Ntambila Simon Daud Masungulwa, (he/him),Virginia Tech, Blacksburg, Virginia, United States. dntambila@vt.edu
D. Sarah Stamps, Virginia Tech, Blacksburg, Virginia, United States. dstamps@vt.edu
Maurizio Battaglia, The University of Rome, Italy Rome , Italy. maurizio.battaglia@uniroma1.it
Mong-Han Huang, University of Maryland, College Park, Maryland, United States. mhhuang@umd.edu
Elifuraha Saria, Ardhi University, Dar es Salaam, , Tanzania. saria.elifuraha@gmail.com
Kang-Hyeun Ji, KIGAM, Daejeon, , Korea, South. khji@kigam.re.kr
Kelsey Popolizio, Virginia Tech, Blacksburg, Virginia, United States. kelspop@vt.edu

The active volcano Ol Doinyo Lengai is located in the magma-rich southern Eastern Branch of the East African Rift and erupts unique low-temperature carbonatites.
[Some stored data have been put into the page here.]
-- ==== Sys2Proof/Laws/Frames.lean ====
section
/-!
SUPPORT. What the operations that reach the package's memory do to it: they keep its canonical form.
-/
set_option linter.unusedSimpArgs false
namespace Sys2Proof.Machine

/-- The package stores its bytes in the canonical form. -/
@[irreducible] def Kept (d : Dev) : Prop := d.mem.wf = true

theorem Kept.of {d : Dev} (h : d.mem.wf = true) : Kept d := by unfold Kept; exact h

theorem Kept.out {d : Dev} (h : Kept d) : d.mem.wf = true := by unfold Kept at h; exact h

theorem Agree.kept {μ : Nat} {a b : Dev} (h : Agree μ a b) (hb : μ.testBit 375 = false) (ha : Kept a) : Kept b := by
  refine Kept.of ?_; rw [h.mem hb]; exact ha.out

theorem Kept.ite {a b : Dev} {c : Prop} [Decidable c] (ha : Kept a) (hb : Kept b) : Kept (if c then a else b) := by
  split <;> assumption

theorem Kept.foldl {α : Type} (f : Dev → α → Dev) (l : List α) (d : Dev) (hf : ∀ e x, Kept e → Kept (f e x)) (h : Kept d) :
    Kept (l.foldl f d) := by
  induction l generalizing d with
  | nil => exact h
  | cons a l ih => exact ih _ (hf _ _ h)

theorem Kept.foldl_snd {α β : Type} (f : β × Dev → α → β × Dev) (l : List α) (s : β × Dev)
    (hf : ∀ e x, Kept e.2 → Kept (f e x).2) (h : Kept s.2) : Kept (l.foldl f s).2 := by
  induction l generalizing s with
  | nil => exact h
  | cons a l ih => exact ih _ (hf _ _ h)

theorem Kept.foldl_fst {α β : Type} (f : Dev × β → α → Dev × β) (l : List α) (s : Dev × β)
    (hf : ∀ e x, Kept e.1 → Kept (f e x).1) (h : Kept s.1) : Kept (l.foldl f s).1 := by
  induction l generalizing s with
  | nil => exact h
  | cons a l ih => exact ih _ (hf _ _ h)

theorem Kept.getD (x : Option Dev) (d : Dev) (h : ∀ e, x = some e → Kept e) (hd : Kept d) : Kept (x.getD d) := by
  cases x with
  | none => exact hd
  | some e => exact h e rfl

theorem Kept.raw {d : Dev} {k : RKey} {w : Nat} (h : Kept d) : Kept (d.setRaw k w) := Kept.of h.out

theorem Dev.put_fst (d : Dev) (f : Fld) (v die i s : Nat) (hκ : Kept d) : Kept (d.put f v die i s) := Kept.of hκ.out
theorem Dev.writeGen_fst (d : Dev) (k : RKey) (v : Nat) (keep : List Fld) (hκ : Kept d) : Kept (d.writeGen k v keep) := Kept.of hκ.out

theorem Kept.set_bq {e : Dev} (x_bq : KMap (Nat × Nat × Nat) (List Txn)) : Kept { e with bq := x_bq } ↔ Kept e := ⟨fun h => Kept.of h.out, fun h => Kept.of h.out⟩

theorem Kept.set_capt {e : Dev} (x_capt : KMap (Nat × RKey) Word) : Kept { e with capt := x_capt } ↔ Kept e := ⟨fun h => Kept.of h.out, fun h => Kept.of h.out⟩

theorem Kept.set_chunks {e : Dev} (x_chunks : List (Nat × Bytes)) : Kept { e with chunks := x_chunks } ↔ Kept e := ⟨fun h => Kept.of h.out, fun h => Kept.of h.out⟩

theorem Kept.set_errs {e : Dev} (x_errs : KMap Nat Nat) : Kept { e with errs := x_errs } ↔ Kept e := ⟨fun h => Kept.of h.out, fun h => Kept.of h.out⟩

theorem Kept.set_held {e : Dev} (x_held : KMap (Nat × RKey) Word) : Kept { e with held := x_held } ↔ Kept e := ⟨fun h => Kept.of h.out, fun h => Kept.of h.out⟩

theorem Kept.set_knkPend {e : Dev} (x_knkPend : KMap (Nat × Nat) Nat) : Kept { e with knkPend := x_knkPend } ↔ Kept e := ⟨fun h => Kept.of h.out, fun h => Kept.of h.out⟩

theorem Kept.set_memtest {e : Dev} (x_memtest : KMap Nat MemTest) : Kept { e with memtest := x_memtest } ↔ Kept e := ⟨fun h => Kept.of h.out, fun h => Kept.of h.out⟩

theorem Kept.set_net {e : Dev} (x_net : List Pkt) : Kept { e with net := x_net } ↔ Kept e := ⟨fun h => Kept.of h.out, fun h => Kept.of h.out⟩

theorem Kept.set_parts {e : Dev} (x_parts : KMap Nat Part) : Kept { e with parts := x_parts } ↔ Kept e := ⟨fun h => Kept.of h.out, fun h => Kept.of h.out⟩

theorem Kept.set_rdq {e : Dev} (x_rdq : KMap (Nat × Nat) (List Txn)) : Kept { e with rdq := x_rdq } ↔ Kept e := ⟨fun h => Kept.of h.out, fun h => Kept.of h.out⟩

theorem Kept.set_stest {e : Dev} (x_stest : List (Nat × Nat × Nat)) : Kept { e with stest := x_stest } ↔ Kept e := ⟨fun h => Kept.of h.out, fun h => Kept.of h.out⟩

theorem Kept.set_stews {e : Dev} (x_stews : KMap Nat Stew) : Kept { e with stews := x_stews } ↔ Kept e := ⟨fun h => Kept.of h.out, fun h => Kept.of h.out⟩

theorem Kept.set_tmb {e : Dev} (x_tmb : KMap Nat Word) : Kept { e with tmb := x_tmb } ↔ Kept e := ⟨fun h => Kept.of h.out, fun h => Kept.of h.out⟩

theorem Kept.set_tripN {e : Dev} (x_tripN : List Bool) : Kept { e with tripN := x_tripN } ↔ Kept e := ⟨fun h => Kept.of h.out, fun h => Kept.of h.out⟩

theorem Kept.set_wback {e : Dev} (x_wback : List (Nat × Bytes × Bytes)) : Kept { e with wback := x_wback } ↔ Kept e := ⟨fun h => Kept.of h.out, fun h => Kept.of h.out⟩

theorem Kept.set_aon_wards {e : Dev} (x_aon : List Bool) (x_wards : KMap Nat Ward) : Kept { e with aon := x_aon, wards := x_wards } ↔ Kept e := ⟨fun h => Kept.of h.out, fun h => Kept.of h.out⟩

theorem Kept.set_conv_narrow {e : Dev} (x_conv : KMap Nat (Nat × Bool)) (x_narrow : List (Nat × Nat)) : Kept { e with conv := x_conv, narrow := x_narrow } ↔ Kept e := ⟨fun h => Kept.of h.out, fun h => Kept.of h.out⟩

theorem Kept.set_memtest_narrow {e : Dev} (x_memtest : KMap Nat MemTest) (x_narrow : List (Nat × Nat)) : Kept { e with memtest := x_memtest, narrow := x_narrow } ↔ Kept e := ⟨fun h => Kept.of h.out, fun h => Kept.of h.out⟩

theorem Kept.set_cores_cells_waits {e : Dev} (x_cores : KMap Nat Core) (x_cells : KMap Nat CellSt) (x_waits : List WaitEnt) : Kept { e with cores := x_cores, cells := x_cells, waits := x_waits } ↔ Kept e := ⟨fun h => Kept.of h.out, fun h => Kept.of h.out⟩

theorem Kept.set_hbm_narrow_stews {e : Dev} (x_hbm : KMap Nat HbmSt) (x_narrow : List (Nat × Nat)) (x_stews : KMap Nat Stew) : Kept { e with hbm := x_hbm, narrow := x_narrow, stews := x_stews } ↔ Kept e := ⟨fun h => Kept.of h.out, fun h => Kept.of h.out⟩

theorem Kept.set_aon_lcnt_wards_pws_i3c_i3cOut_alert_tripN {e : Dev} (x_aon : List Bool) (x_lcnt : List Nat) (x_wards : KMap Nat Ward) (x_pws : KMap Nat PwSt) (x_i3c : KMap Nat (Bytes × Option Nat)) (x_i3cOut : KMap Nat (Bool × Bytes)) (x_alert : List Bool) (x_tripN : List Bool) : Kept { e with aon := x_aon, lcnt := x_lcnt, wards := x_wards, pws := x_pws, i3c := x_i3c, i3cOut := x_i3cOut, alert := x_alert, tripN := x_tripN } ↔ Kept e := ⟨fun h => Kept.of h.out, fun h => Kept.of h.out⟩

theorem Kept.set_cores_cells_engs_unfs_dsps_waits_chunks_stest {e : Dev} (x_cores : KMap Nat Core) (x_cells : KMap Nat CellSt) (x_engs : KMap Nat Eng) (x_unfs : KMap Nat Unf) (x_dsps : KMap Nat Dsp) (x_waits : List WaitEnt) (x_chunks : List (Nat × Bytes)) (x_stest : List (Nat × Nat × Nat)) : Kept { e with cores := x_cores, cells := x_cells, engs := x_engs, unfs := x_unfs, dsps := x_dsps, waits := x_waits, chunks := x_chunks, stest := x_stest } ↔ Kept e := ⟨fun h => Kept.of h.out, fun h => Kept.of h.out⟩

theorem Dev.draw_st (d : Dev) (hκ : Kept d) : Kept (Dev.draw d).2 := (Agree.kept (Dev.draw_kp (hμ := Within.refl _) (hκ := Agree.refl ..) ..) (by decide) hκ)

theorem Dev.draw_st' {d : Dev} {y0} {rd : Dev} (heq : Dev.draw d = (y0, rd)) (hκ : Kept d) : Kept rd := (Agree.kept (Dev.draw_kp' heq (Within.refl _) (Agree.refl ..)) (by decide) hκ)

theorem Dev.post_st (d : Dev) (die : Nat) (r : Rec) (hκ : Kept d) : Kept (Dev.post d die r) := (Agree.kept (Dev.post_kp (hμ := Within.refl _) (hκ := Agree.refl ..) ..) (by decide) hκ)

theorem Dev.fltPop_st (d : Dev) (die : Nat) (n : Nat) (hκ : Kept d) : Kept (Dev.fltPop d die n) := (Agree.kept (Dev.fltPop_kp (hμ := Within.refl _) (hκ := Agree.refl ..) ..) (by decide) hκ)

theorem Dev.fltPost_st (d : Dev) (die : Nat) (hκ : Kept d) : Kept (Dev.fltPost d die) := (Agree.kept (Dev.fltPost_kp (hμ := Within.refl _) (hκ := Agree.refl ..) ..) (by decide) hκ)

theorem Dev.raiseAlert_st (d : Dev) (die : Nat) (hκ : Kept d) : Kept (Dev.raiseAlert d die) := (Agree.kept (Dev.raiseAlert_kp (hμ := Within.refl _) (hκ := Agree.refl ..) ..) (by decide) hκ)

theorem Dev.ctlMiss_st (d : Dev) (die : Nat) (off : Nat) (write : Bool) (hκ : Kept d) : Kept (Dev.ctlMiss d die off write) := (Agree.kept (Dev.ctlMiss_kp (hμ := Within.refl _) (hκ := Agree.refl ..) ..) (by decide) hκ)

theorem Dev.setCore_st (d : Dev) (k : Nat) (c : Core) (hκ : Kept d) : Kept (Dev.setCore d k c) := (Agree.kept (Dev.setCore_kp (hμ := Within.refl _) (hκ := Agree.refl ..) ..) (by decide) hκ)

theorem Dev.setCell_st (d : Dev) (cn : Nat) (c : CellSt) (hκ : Kept d) : Kept (Dev.setCell d cn c) := (Agree.kept (Dev.setCell_kp (hμ := Within.refl _) (hκ := Agree.refl ..) ..) (by decide) hκ)

theorem Dev.dbDiscard_st (d : Dev) (cn : Nat) (p : Nat) (hκ : Kept d) : Kept (Dev.dbDiscard d cn p) := (Agree.kept (Dev.dbDiscard_kp (hμ := Within.refl _) (hκ := Agree.refl ..) ..) (by decide) hκ)

theorem Dev.send_st (d : Dev) (m : CtlMsg) (hκ : Kept d) : Kept (Dev.send d m) := (Agree.kept (Dev.send_kp (hμ := Within.refl _) (hκ := Agree.refl ..) ..) (by decide) hκ)

theorem Dev.sendOp_st (d : Dev) (src : Ep) (opc : Nat) (slot : Nat) (gen : Nat) (home : Nat) (idx : Nat) (part : Nat) (val : Nat) (imm : Nat) (hκ : Kept d) : Kept (Dev.sendOp d src opc slot gen home idx part val imm) := (Agree.kept (Dev.sendOp_kp (hμ := Within.refl _) (hκ := Agree.refl ..) ..) (by decide) hκ)

theorem Dev.bankSet_st (d : Dev) (home : Nat) (idx : Nat) (v : Nat) (hκ : Kept d) : Kept (Dev.bankSet d home idx v) := (Agree.kept (Dev.bankSet_kp (hμ := Within.refl _) (hκ := Agree.refl ..) ..) (by decide) hκ)

theorem Dev.bankAdd_st (d : Dev) (home : Nat) (idx : Nat) (v : Nat) (hκ : Kept d) : Kept (Dev.bankAdd d home idx v) := (Agree.kept (Dev.bankAdd_kp (hμ := Within.refl _) (hκ := Agree.refl ..) ..) (by decide) hκ)

theorem Dev.upset_st (d : Dev) (ups : List (Nat × Nat)) (hκ : Kept d) : Kept (Dev.upset d ups) := (Agree.kept (Dev.upset_kp (hμ := Within.refl _) (hκ := Agree.refl ..) ..) (by decide) hκ)

theorem Dev.markUnit_st (d : Dev) (a : Nat) (m : Nat) (hκ : Kept d) : Kept (Dev.markUnit d a m) := (Agree.kept (Dev.markUnit_kp (hμ := Within.refl _) (hκ := Agree.refl ..) ..) (by decide) hκ)

theorem Dev.spCount_st (d : Dev) (key : Nat) (fixed : Nat) (ues : Nat) (hκ : Kept d) : Kept (Dev.spCount d key fixed ues) := (Agree.kept (Dev.spCount_kp (hμ := Within.refl _) (hκ := Agree.refl ..) ..) (by decide) hκ)

theorem Dev.spLoad_st (d : Dev) (key : Nat) (off : Nat) (n : Nat) (hκ : Kept d) : Kept (Dev.spLoad d key off n).2 := (Agree.kept (Dev.spLoad_kp (hμ := Within.refl _) (hκ := Agree.refl ..) ..) (by decide) hκ)

theorem Dev.spLoad_st' {d : Dev} {key : Nat} {off : Nat} {n : Nat} {y0} {rd : Dev} (heq : Dev.spLoad d key off n = (y0, rd)) (hκ : Kept d) : Kept rd := (Agree.kept (Dev.spLoad_kp' heq (Within.refl _) (Agree.refl ..)) (by decide) hκ)

theorem Dev.setMerge_st (d : Dev) (die : Nat) (bank : Nat) (es : List MEnt) (hκ : Kept d) : Kept (Dev.setMerge d die bank es) := (Agree.kept (Dev.setMerge_kp (hμ := Within.refl _) (hκ := Agree.refl ..) ..) (by decide) hκ)

theorem Dev.sbCount_st (d : Dev) (die : Nat) (woff : Nat) (r : Rd) (hκ : Kept d) : Kept (Dev.sbCount d die woff r) := (Agree.kept (Dev.sbCount_kp (hμ := Within.refl _) (hκ := Agree.refl ..) ..) (by decide) hκ)

theorem Dev.sbLoad_st (d : Dev) (die : Nat) (off : Nat) (n : Nat) (hκ : Kept d) : Kept (Dev.sbLoad d die off n).2 := (Agree.kept (Dev.sbLoad_kp (hμ := Within.refl _) (hκ := Agree.refl ..) ..) (by decide) hκ)

theorem Dev.sbLoad_st' {d : Dev} {die : Nat} {off : Nat} {n : Nat} {y0} {rd : Dev} (heq : Dev.sbLoad d die off n = (y0, rd)) (hκ : Kept d) : Kept rd := (Agree.kept (Dev.sbLoad_kp' heq (Within.refl _) (Agree.refl ..)) (by decide) hκ)

theorem Dev.sbDropEnt_st (d : Dev) (die : Nat) (woff : Nat) (hκ : Kept d) : Kept (Dev.sbDropEnt d die woff) := (Agree.kept (Dev.sbDropEnt_kp (hμ := Within.refl _) (hκ := Agree.refl ..) ..) (by decide) hκ)

theorem Dev.krgCmdWrite_st (d : Dev) (die : Nat) (v : Nat) (hκ : Kept d) : Kept (Dev.krgCmdWrite d die v) := (Agree.kept (Dev.krgCmdWrite_kp (hμ := Within.refl _) (hκ := Agree.refl ..) ..) (by decide) hκ)

theorem Dev.krgDone_st (d : Dev) (die : Nat) (hκ : Kept d) : Kept (Dev.krgDone d die) := (Agree.kept (Dev.krgDone_kp (hμ := Within.refl _) (hκ := Agree.refl ..) ..) (by decide) hκ)

theorem Dev.setHbm_st (d : Dev) (die : Nat) (stack : Nat) (h : HbmSt) (hκ : Kept d) : Kept (Dev.setHbm d die stack h) := (Agree.kept (Dev.setHbm_kp (hμ := Within.refl _) (hκ := Agree.refl ..) ..) (by decide) hκ)

theorem Dev.memRec_st (d : Dev) (die : Nat) (stack : Nat) (code : Nat) (addr : Nat) (hκ : Kept d) : Kept (Dev.memRec d die stack code addr) := (Agree.kept (Dev.memRec_kp (hμ := Within.refl _) (hκ := Agree.refl ..) ..) (by decide) hκ)

theorem Dev.freeMin_st (d : Dev) (die : Nat) (stack : Nat) (pc : Nat) (bank : Nat) (hκ : Kept d) : Kept (Dev.freeMin d die stack pc bank) := (Agree.kept (Dev.freeMin_kp (hμ := Within.refl _) (hκ := Agree.refl ..) ..) (by decide) hκ)

theorem Dev.sidesFail_st (d : Dev) (die : Nat) (off : Nat) (sides : List Nat) (hκ : Kept d) : Kept (Dev.sidesFail d die off sides) := (Agree.kept (Dev.sidesFail_kp (hμ := Within.refl _) (hκ := Agree.refl ..) ..) (by decide) hκ)

theorem Dev.hbLast_st (d : Dev) (die : Nat) (off : Nat) (pc : Nat) (ue : Nat) (hκ : Kept d) : Kept (Dev.hbLast d die off pc ue) := (Agree.kept (Dev.hbLast_kp (hμ := Within.refl _) (hκ := Agree.refl ..) ..) (by decide) hκ)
Between 2007 and 2010, the volcano had several explosions and erupted with ash falls, and lava flows (VEI 3) that caused damage to the nearby communities. Although this volcano has been studied for decades, its plumbing system is still poorly understood, in part, because of the lack of precise observations of surface deformation during periods of quiet and unrest. This study investigates the volcanic plumbing system of Ol Doinyo Lengai and surroundings using data from the permanent Global Navigation Satellite System (GNSS) network monitoring the volcano called TZVOLCANO and Interferometric Synthetic Aperture Radar (InSAR) observations. We calculate velocities for 6 continuously operating GNSS sites distributed around Ol Doinyo Lengai for a timespan between 2016 and 2021 and also process InSAR data for nearly the same time-period to constrain surface motions. We then use the GNSS deformation signals and InSAR observations to solve for magma sources embedded in a homogeneous and elastic half space using the USGS inversion code dMODELS. Both GNSS and InSAR inversion results quantify a deflating spherical geometry source at a depth of ~1.3 km with a volume change ∆V of -0.05 ± 0.01x106m3 located east of Ol Doinyo Lengai and southwest of the dormant volcano Gelai. InSAR inversions alone also suggest a closing dike model at a depth of ~9 km similar to the location resolved for the 2007 Ol Doinyo Lengai dike. This work suggests a shallow magma reservoir exists east of Ol Doinyo Lengai and that the 2007 dike is actively contracting. This magma source influences the onset, size, duration and hazard of eruptions of the volcano, and plays a significant role in triggering slip on border faults during early phases of continental rifting through stress transfer.